- Born: 24 June 1954 Bangkok, Thailand
- Died: 7 June 2013 (aged 58) Prachuap Khiri Khan, Thailand
- Children: Kongkarun Siprasan
- Parents: Plaek Anchanbutr (father); Nantha Chatrakul na Ayudhaya (mother);

= Akeyuth Anchanbutr =

Akeyuth Anchanbutr (เอกยุทธ อัญชันบุตร; ; 24 June 1954—7 June 2013) was a Thai pyramid scheme operator and political activist.

Akeyuth was the head of the controversial Charter Investment pyramid scheme, which collapsed in 1983. He fled to England in 1984 to avoid charges. Akeyuth then invested the proceeds of pyramid scheme in a chain of oriental supermarkets and is estimated to have accumulated a personal wealth of billions.

In 2004, after the 20 year statute of limitations was exhausted, he returned to Thailand and launched a campaign against Prime Minister Thaksin Shinawatra. His Thailand Insider website was strongly critical of the Prime Minister, and was temporarily blocked by Thai authorities on June 21, 2005, and again on December 15, 2005. He also attacked the premiership of Thaksin's sister Yingluck Shinawatra, causing a scandal in 2012 when he revealed that she had a private meeting with business executives at the Four Seasons Hotel in Bangkok.

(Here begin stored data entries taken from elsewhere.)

-- ==== Sys2Proof/Certificates/Slice0/Obligations.lean ====
section
/-! DEFINITION. The statements for the provers. Each conclusion of the form `exec c s = .next t` says that the command is
taken; where `t` is a `settle`, its argument is the state after the command's own effect, and `settle` adds what comes
about inside the same step (95; log 2). -/

open Sys2Proof Sys2Proof.Machine

/-! ## The queue -/

/-- A step runs the command at the front of the queue on the state with the rest of the queue. Every command, on every
state, answers a next state: no rule stops the part (the model's reading, INVENTORY, Faults). -/
def Obligations.StepRunsFrontCommand : Prop :=
  (∀ (c : Instr) (s : State) (rest : List Instr),
    step { s with pending := c :: rest } = exec c { s with pending := rest }) ∧
  (∀ (c : Instr) (s : State), ∃ t : State, exec c s = .next t)

/-- With no command waiting, a second passes on a live part's running patrol timer (the model's choice, log 6): short of
the interval it is counted, and PATROL_TIMER_EXPIRY does nothing. With the second that reaches the interval, and at
PATROL_TIMER_EXPIRY then, the timer expires: it stops, and in STANDBY with no wake pending the mode becomes PATROL, its
lanes to be woken (R175, R181). A stopped timer, and a part that is not live, see no second. In PATROL the lanes are
given POWER UP once no commit is awaited, and once they stand idle the run begins with the configured budget, or RUN is
entered if a post or WAKE came first (R175, R182). A visit whose findings are recorded, with no report write and no
report command left (log 26), ends: the cursor moves to the row after, the coder is released, the budget is one less,
and the end is asked for if a report write failed (R183, R185). An answer of the run's SET ATTENTION counts off, and a
changed record is remembered (R184). A run that has ended at a step of R182 is over once its answers are in: with a
record changed the clean commit is requested (R187); after a WAKE the mode is RUN; else, with a record changed and
STORE_FAULT 0, that commit's end is awaited; else, and at that end, the part goes back to STANDBY: POWER DOWN given to
each lane, the timer started, PATROL_DONE set (R175). In DRAIN its end is noted (R177). -/
def Obligations.PatrolTimerAndRuns : Prop :=
  (∀ (s : State) (n : Nat) (c : Applied), s.live = true → s.patrol.timer = some n → s.modes.config = some c →
     let stopped : State := { s with patrol := { s.patrol with timer := none } }
     let expired : State :=
       if s.modes.mode = .standby ∧ s.modes.wake = false then
         { stopped with modes := { s.modes with
             mode := .patrol, patrolStage := .waking, powerGiven := false, patrolWake := false } }
       else stopped
     (n + 1 < c.patrolInterval → exec .patrolTimerExpiry s = .next s.settle ∧
       (s.pending = [] →
         step s = .next (State.settle { s with patrol := { s.patrol with timer := some (n + 1) } }))) ∧
     (c.patrolInterval ≤ n + 1 → exec .patrolTimerExpiry s = .next expired.settle ∧
       (s.pending = [] → step s = .next expired.settle))) ∧
  (∀ (s : State), s.pending = [] →
     (s.live = true → s.patrol.timer = none → step s = .next s.settle) ∧ (s.live = false → step s = .next s)) ∧
  (∀ (s : State),
     let m := s.modes
     let idle := ∀ l, (s.lane l).state = .idle ∧ (s.lane l).port = none ∧ (s.lane l).waiting = []
     let waking := m.mode = .patrol ∧ m.patrolStage = .waking ∧ m.commitAwaited = false
     let started : PatrolRun := { budget := m.config.elim 0 (·.patrolBudget), endRequested := false,
                                  recordChanged := false, answersAwaited := 0, finishing := false }
     (waking → m.powerGiven = false → ∃ t : State, s.patrolOn = some t ∧ t.modes = { m with powerGiven := true } ∧
       t.patrol = s.patrol ∧ ∀ l, t.lane l = { s.lane l with waiting := (s.lane l).waiting ++ [.powerUp] }) ∧
     (waking → m.powerGiven = true → idle →
       (m.patrolWake = true → s.patrolOn = some { s with modes := { m with
         mode := .run, patrolStage := .none, powerGiven := false, patrolWake := false } }) ∧
       (m.patrolWake = false → s.patrolOn = some { s with
         modes := { m with patrolStage := .running, powerGiven := false },
         patrol := { s.patrol with run := some started, writeFailed := false } })) ∧
     (¬waking ∨ (m.powerGiven = true ∧ ¬idle) → s.patrolOn = none)) ∧
  (∀ (s : State) (v : Visit), s.patrol.visit = some v →
     let p := s.patrol
     let due := v.checked = true ∧ p.findings = [] ∧ p.write = none ∧ p.due = []
     (due → s.endVisit = some { s with
       patrol := { p with
         visit := none, cursorBand := v.band, cursorRow := v.row + 1,
         run := p.run.map (fun r => { r with
           budget := r.budget - 1, endRequested := r.endRequested || p.writeFailed }) },
       coder := { Coder.reset with owner := s.coder.claim } }) ∧
     (¬due → s.endVisit = none)) ∧
  (∀ (s : State) (run : PatrolRun), s.patrol.run = some run →
     let m := s.modes
     let ended : State := { s with
       patrol := { s.patrol with run := none },
       signals := s.signals ++ (if run.recordChanged then [.commitRequest .patrol true false] else []) }
     let awaits := run.recordChanged = true ∧ s.table.storeFault = false
     (∀ changed, s.patrolAnswer changed = { s with patrol := { s.patrol with run := some { run with
       answersAwaited := run.answersAwaited - 1, recordChanged := run.recordChanged || changed } } }) ∧
     (run.finishing = false ∨ run.answersAwaited ≠ 0 → s.endRun = none) ∧
     (run.finishing = true → run.answersAwaited = 0 →
       (m.mode = .patrol → m.patrolWake = true → s.endRun = some { ended with modes := { m with
         mode := .run, patrolStage := .none, patrolWake := false } }) ∧
       (m.mode = .patrol → m.patrolWake = false → awaits → s.endRun = some { ended with
         modes := { m with patrolStage := .committing, commitAwaited := true },
         signals := ended.signals ++ [.commitRequest .mode true true] }) ∧
       (m.mode = .patrol → m.patrolWake = false → ¬awaits → s.endRun = some ended.patrolDone) ∧
       (∀ d, m.mode = .drain → m.drain = some d → s.endRun = some { ended with modes := { m with
         drain := some { d with patrolEnded := true } } }))) ∧
  (∀ (s : State) (c : Applied), s.modes.config = some c →
     let m := s.modes
     let t := s.patrolDone
     t.modes = { m with mode := .standby, patrolStage := .none, wake := false, powerGiven := false } ∧
     (∀ l, t.lane l = { s.lane l with waiting := (s.lane l).waiting ++ [.powerDown] }) ∧
     t.patrol = { s.patrol with timer := if c.patrolInterval = 0 then none else some 0 } ∧
     t.window = s.window.set .patrolDone ∧ t.signals = s.signals ∧
     (m.mode = .patrol → m.patrolStage = .committing → m.commitAwaited = true → m.drain = none →
       s.modeNotice = State.patrolDone { s with modes := { m with commitAwaited := false } }))
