/-! ## Commands, one step each -/

theorem test_cold_path_reaches_await_config :
    (afterAll [.fuseRowLoad, .tableLoad true] State.reset).modes.mode = .awaitConfig := by decide +kernel
theorem test_bad_check_is_faulted :
    (afterAll [.fuseRowLoad, .tableLoad false] State.reset).modes.mode = .faulted := by decide +kernel
theorem test_post_is_queued : (after (.post 0x20#32) running).sheets.queue = [0x20#32] := by decide +kernel
theorem test_post_misaligned_refused :
    ((after (.post 0x24#32) running).window.refusal, (after (.post 0x24#32) running).sheets.queue) = (.align, []) := by
  decide +kernel
theorem test_hold_then_held : (after .hold running).modes.mode = .held := by decide +kernel
theorem test_resume_runs : (afterAll [.hold, .resume] running).modes.mode = .run := by decide +kernel
theorem test_abort_ends_at_once : (after .abort running).sheets.stop = .none := by decide +kernel
theorem test_standby_raises_clean : (after .standby running).table.cleanReq = true := by decide +kernel
theorem test_wake_refused_in_parked :
    (after .wake { inMode .parked with modes := { (inMode .parked).modes with warning := true } }).window.flag
      .requestRefused = true := by decide +kernel
theorem test_report_clear_writes_header :
    (after .reportClear running).patrol.write = some (.headerOnly 0x4000#32) := by decide +kernel
theorem test_apply_misaligned : (after .apply { running with window := { Window.reset with configAddress := 8#32 } }).window.refusal
    = .align := by decide +kernel
theorem test_warning_drains : (after .pwrWarnAsserted running).modes.mode = .drain := by decide +kernel
theorem test_events_clear :
    (after (.eventsWrite 1#32) { running with window := { Window.reset with events := 3#32 } }).window.events = 2#32 := by
  decide +kernel
theorem test_enable_masked : (after (.eventEnableWrite 0xFFFFFFFF#32) running).window.enable = 0x1FFF#32 := by decide +kernel
theorem test_loss_of_supply : (after (.lossOfSupply noCut) running).supply = false := by decide +kernel
theorem test_reset_holds : (after (.resetNAsserted noCut) running).modes.mode = .cold := by decide +kernel
theorem test_power_down_taken : ((after (.powerDown .l3) (withLane .l3 (asks .powerDown))).lane .l3).activity = .off := by
  decide +kernel
theorem test_power_up_starts :
    ((after (.powerUp .l3) (withLane .l3 { asks .powerUp with activity := .off })).lane .l3).activity = .poweringUp := by
  decide +kernel
theorem test_erase_clears_block :
    (after (.blockEraseEnd .l2 true) { withLane .l2 { LaneCtl.reset with activity := .erase 7 } with
      array := [(pageKey .l2 7 63, .indeterminate)] }).array = [] := by decide +kernel
theorem test_failed_program_spoils_page :
    (after (.programEnd .l1 false) (withLane .l1 { LaneCtl.reset with activity := .program pid [] })).page .l1 3 5
      = .indeterminate := by decide +kernel
theorem test_activation :
    (after .sheetActivation { running with sheets := { Sheets.reset with queue := [0x20#32] } }).sheets.access
      = some (.header []) := by decide +kernel
theorem test_entry_word_held : (after (.entryReadEnd fine) (accessing (.entry []))).sheets.access = some (.entry [0#32]) ∧
    (after (.entryReadEnd fine) (accessing (.entry []))).port = some .sheet := by decide +kernel
theorem test_bad_kind : (after (.entryReadEnd fine) (accessing (.entry (List.replicate 5 0#32)))).sheets.access
    = some (.result (plainResult .badKind) 0) := by decide +kernel
theorem test_bus_error_drops_sheet : (after (.entryReadEnd failed) (accessing (.entry []))).window.errorAddress
    = 0x1020#32 := by decide +kernel
theorem test_burst_starts :
    (after .burstStart { running with port := some .mover, mover := moving .inbound }).mover.access
      = some (.readBurst 0x1000 4) := by decide +kernel
theorem test_commit_start_takes_marker :
    (after .commitStart { running with table := { Table.reset with cleanReq := true } }).table.commit
      = some { clean := true, records := [] } := by decide +kernel
theorem test_patrol_timer_second : running.second = running ∧
    ({ inMode .standby with patrol := { Patrol.reset with timer := some 0 } } : State).second.patrol.timer = some 1 ∧
    ({ inMode .standby with patrol := { Patrol.reset with timer := some 9 } } : State).second.modes.mode = .patrol := by
  decide +kernel
theorem test_cut_move_by_its_source :
    let s : State := { withLane .l0 { LaneCtl.reset with activity := .move pid 4 6 } with
      array := [(pageKey .l0 3 5, .programmed (tagFor .l0 pid) [])] }
    ((after (.softReset noCut) s).page .l0 4 6, (after (.softReset { noCut with moves := [(.l0, cleanRead)] }) s).page .l0 4 6)
      = (.erased, .indeterminate) := by decide +kernel
theorem test_header_write_is_two_bursts_at_length_one :
    let p : Patrol := { Patrol.reset with write := some (.headerFor 0x4000#32) }
    (p.burst 1 (.headerFor 0x4000#32)).length = 1 ∧ (p.burst 4 (.finding 0x4000#32
      { band := 3, row := 5, lane := .l0, kind := .weak, highest := 7 })).length = 4 := by decide
theorem test_waiting_row_survives_release :
    let b : RowBegin := { band := 3, row := 6, level := 2, purpose := .deliver, lanes := [.l0] }
    ({ running with coder := { Coder.reset with beginRead := some b } } : State).releaseRead.coder.beginRead = some b := by
  decide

Akeyuth was murdered in June 2013. He was last seen on 6 June, and his body discovered on 11 June. His driver Santiphap Pengduang was arrested and confessed to murdering Akeyuth with financial motives. This was questioned by Akeyuth's former lawyer Suwat Apaipak, who said that Santiphap had later claimed to have been hired. However, Suwat dropped the case in August, claiming to have received death threats. Santiphap and his friend Sutthipoing Pimpisarn were sentenced in December 2014 to death commuted to life imprisonment for their confessions, while two others, who had been involved in concealing the body, received nineteen and eight months. Santiphap's parents were found guilty of keeping and hiding the stolen cash. They appealed, and the case went to the Supreme Court in 2017, which upheld their sixteen-month jail terms.